Dehors, l'air semblait encore plus lourd qu'à l'intérieur. Cathbad faisait face à un petit groupe de nouveaux arrivants. Une dizaine d'hommes, tous vêtus de costumes noirs, de la tête aux pieds, parfois le visage couvert d'un chapeau et de lunettes de soleil, entourait une charrette. Sur cette charrette était assis un homme, vêtu à peu près de la même manière que les autres, mais beaucoup plus chiquement. Le moindre de ses accessoires, à première vue, devait coûter trois salaires d'un honnête homme, sinon plus. 

A en juger par sa taille, il n'était pas bien grand. Pourtant, tout chez lui respirait la démesure et la supériorité. Le dos si droit que l'on pouvait croire qu'un balai le contraignait, le menton carré haut, l'homme toisait Cathbad. La main gauche solidement ancrée sur l'un des côtés de la charrette, il s'empressa de chasser l'air de la main droite ; aussitôt, les hommes de main s'écartèrent, empressés de ne pas gâcher la vue du personnage.
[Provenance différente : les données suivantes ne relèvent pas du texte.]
/-! ### The flags -/

/-- The sticky flags (10_state.md R24, R31, R37): OVF is set only by a clock edge and cleared only by CFG or reset; ILL is set
only by an illegal word or a write to a read-only register and cleared only by CLRERR or reset. -/
def Obligations.StickyFlagsAreSetAndClearedOnlyAsListed : Prop :=
  ∀ s t : State, step s = .next t →
    (s.ovf = false → t.ovf = true → nextEvent s = .clock ∧ s.run = true ∧ s.cnt.toNat = s.cfg.cap) ∧
    (s.ovf = true → t.ovf = false → performs s .cfg ∨ resets s) ∧
    (s.ill = false → t.ill = true → offends s) ∧
    (s.ill = true → t.ill = false → performs s .clrerr ∨ resets s)

/-- No step reads OVF, SAT or ILL (10_state.md R37; 44_control.md R115): with other values in the three flags, every step but
a read of STATUS stops for the same reason, or gives a state that agrees in everything but the three flags; and no flag drives
an output line. -/
def Obligations.NoStepReadsTheStatusFlags : Prop :=
  (∀ (s : State) (o a l : Bool), nextEvent s ≠ .host (.read (s.cfg.base + regOffset .status) 4) →
    mapNext (fun t => { t with ovf := o, sat := a, ill := l }) (step { s with ovf := o, sat := a, ill := l }) =
      mapNext (fun t => { t with ovf := o, sat := a, ill := l }) (step s)) ∧
  ∀ (s : State) (o a l : Bool) (i : Nat), irqOut { s with ovf := o, sat := a, ill := l } i = irqOut s i

/-! ### The gate -/

/-- The gate holds no pending state (42_gate.md R93, R94): what reaches the host is each line's level now, gated by GIE, so a
request withdrawn while delivery is suppressed is never delivered, and one still held is delivered once GIE is 1. -/
def Obligations.GateDeliversOnlyTheLevelsHeldNow : Prop :=
  (∀ (s : State) (i : Nat), i < s.cfg.nIrq → irqOut s i = (s.irqIn.getLsbD i && s.gie)) ∧
  (∀ (s t : State) (l i : Nat) (b : Bool), s.cfg.wf = true → s.inputs.head? = some (.irq l b) → step s = .next t →
    irqOut t l = (b && s.gie) ∧ (i ≠ l → irqOut t i = irqOut s i)) ∧
  ∀ (s : State) (l : Nat) (b : Bool) (rest : List Event), s.Ready → l < s.cfg.nIrq → s.gie = false →
    s.inputs = .irq l true :: .irq l b :: .host (.write s.cfg.base 4 (encode .gen)) :: rest →
    ∃ t u, runSteps 2 s = .next t ∧ irqOut t l = false ∧ runSteps 3 s = .next u ∧ irqOut u l = b

/-- 42_gate.md R99: SAVED is one level deep. A GSAVE inside a window already opened by GSAVE (GIE = 0) overwrites SAVED with 0;
no step but a GSAVE gives it another value; so the inner GREST and every later GREST give GIE = 0, however many there are. -/
def Obligations.NestedWindowsLoseTheOuterEnable : Prop :=
  (∀ s t : State, s.gie = false → exec .gsave s = .next t → t.saved = false ∧ t.gie = false) ∧
  (∀ s t : State, step s = .next t → s.saved = false → ¬performs s .gsave →
    t.saved = false ∧ (performs s .grest → t.gie = false)) ∧
  ∀ (s : State) (n : Nat) (rest : List Event), s.Ready →
    s.inputs = commandWrite s.cfg (encode .gsave) :: commandWrite s.cfg (encode .gsave) ::
      (List.replicate (n + 1) (commandWrite s.cfg (encode .grest)) ++ rest) →
    ∃ t, runSteps (n + 3) s = .next t ∧ t.saved = false ∧ t.gie = false

/-- 42_gate.md R100: no gate command changes counter state, no counter command or clock edge changes GIE or SAVED, and OVF
drives no output line. -/
def Obligations.GateAndCounterAreIndependent : Prop :=
  (∀ s t : State, exec .gsave s = .next t ∨ exec .grest s = .next t ∨ exec .gen s = .next t ∨ exec .gdis s = .next t →
    SameCounter s t) ∧
  (∀ s t : State, (exec .cfg s = .next t ∨ (∃ cs, exec (.start cs) s = .next t) ∨ exec .stop s = .next t ∨
    clockEdge s = .next t) → SameGate s t) ∧
  ∀ (s : State) (b : Bool) (i : Nat), irqOut { s with ovf := b } i = irqOut s i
Sa simple vue suffit à Cathbad pour durcir les traits du druide. En comparaison, on devinait bien que cet homme avait passé les dernières décennies de son existence à diriger et non à travailler. Sa mâchoire, parfaitement carrée — lui octroyant au passage un air des plus intelligents — soulignait un visage plus dur qu'un roc... Un roc érodé par une certaine vieillesse, si l'on s'en tenait aux quelques rides qui couraient sur cette immonde face. Ses cheveux gris d'un côté, faussement noirs de l'autre, parfaitement coiffés vers la gauche avec une petite raie sur le côté droit, montraient combien il prenait soin de son apparence, une apparence terne, sans fantaisie.

Ses yeux froids et calculateurs tombèrent sur le druide :

— Très cher sorcier...

— Naro... grinça Cathbad, insulté par le manque de reconnaissance de l'odieux personnage.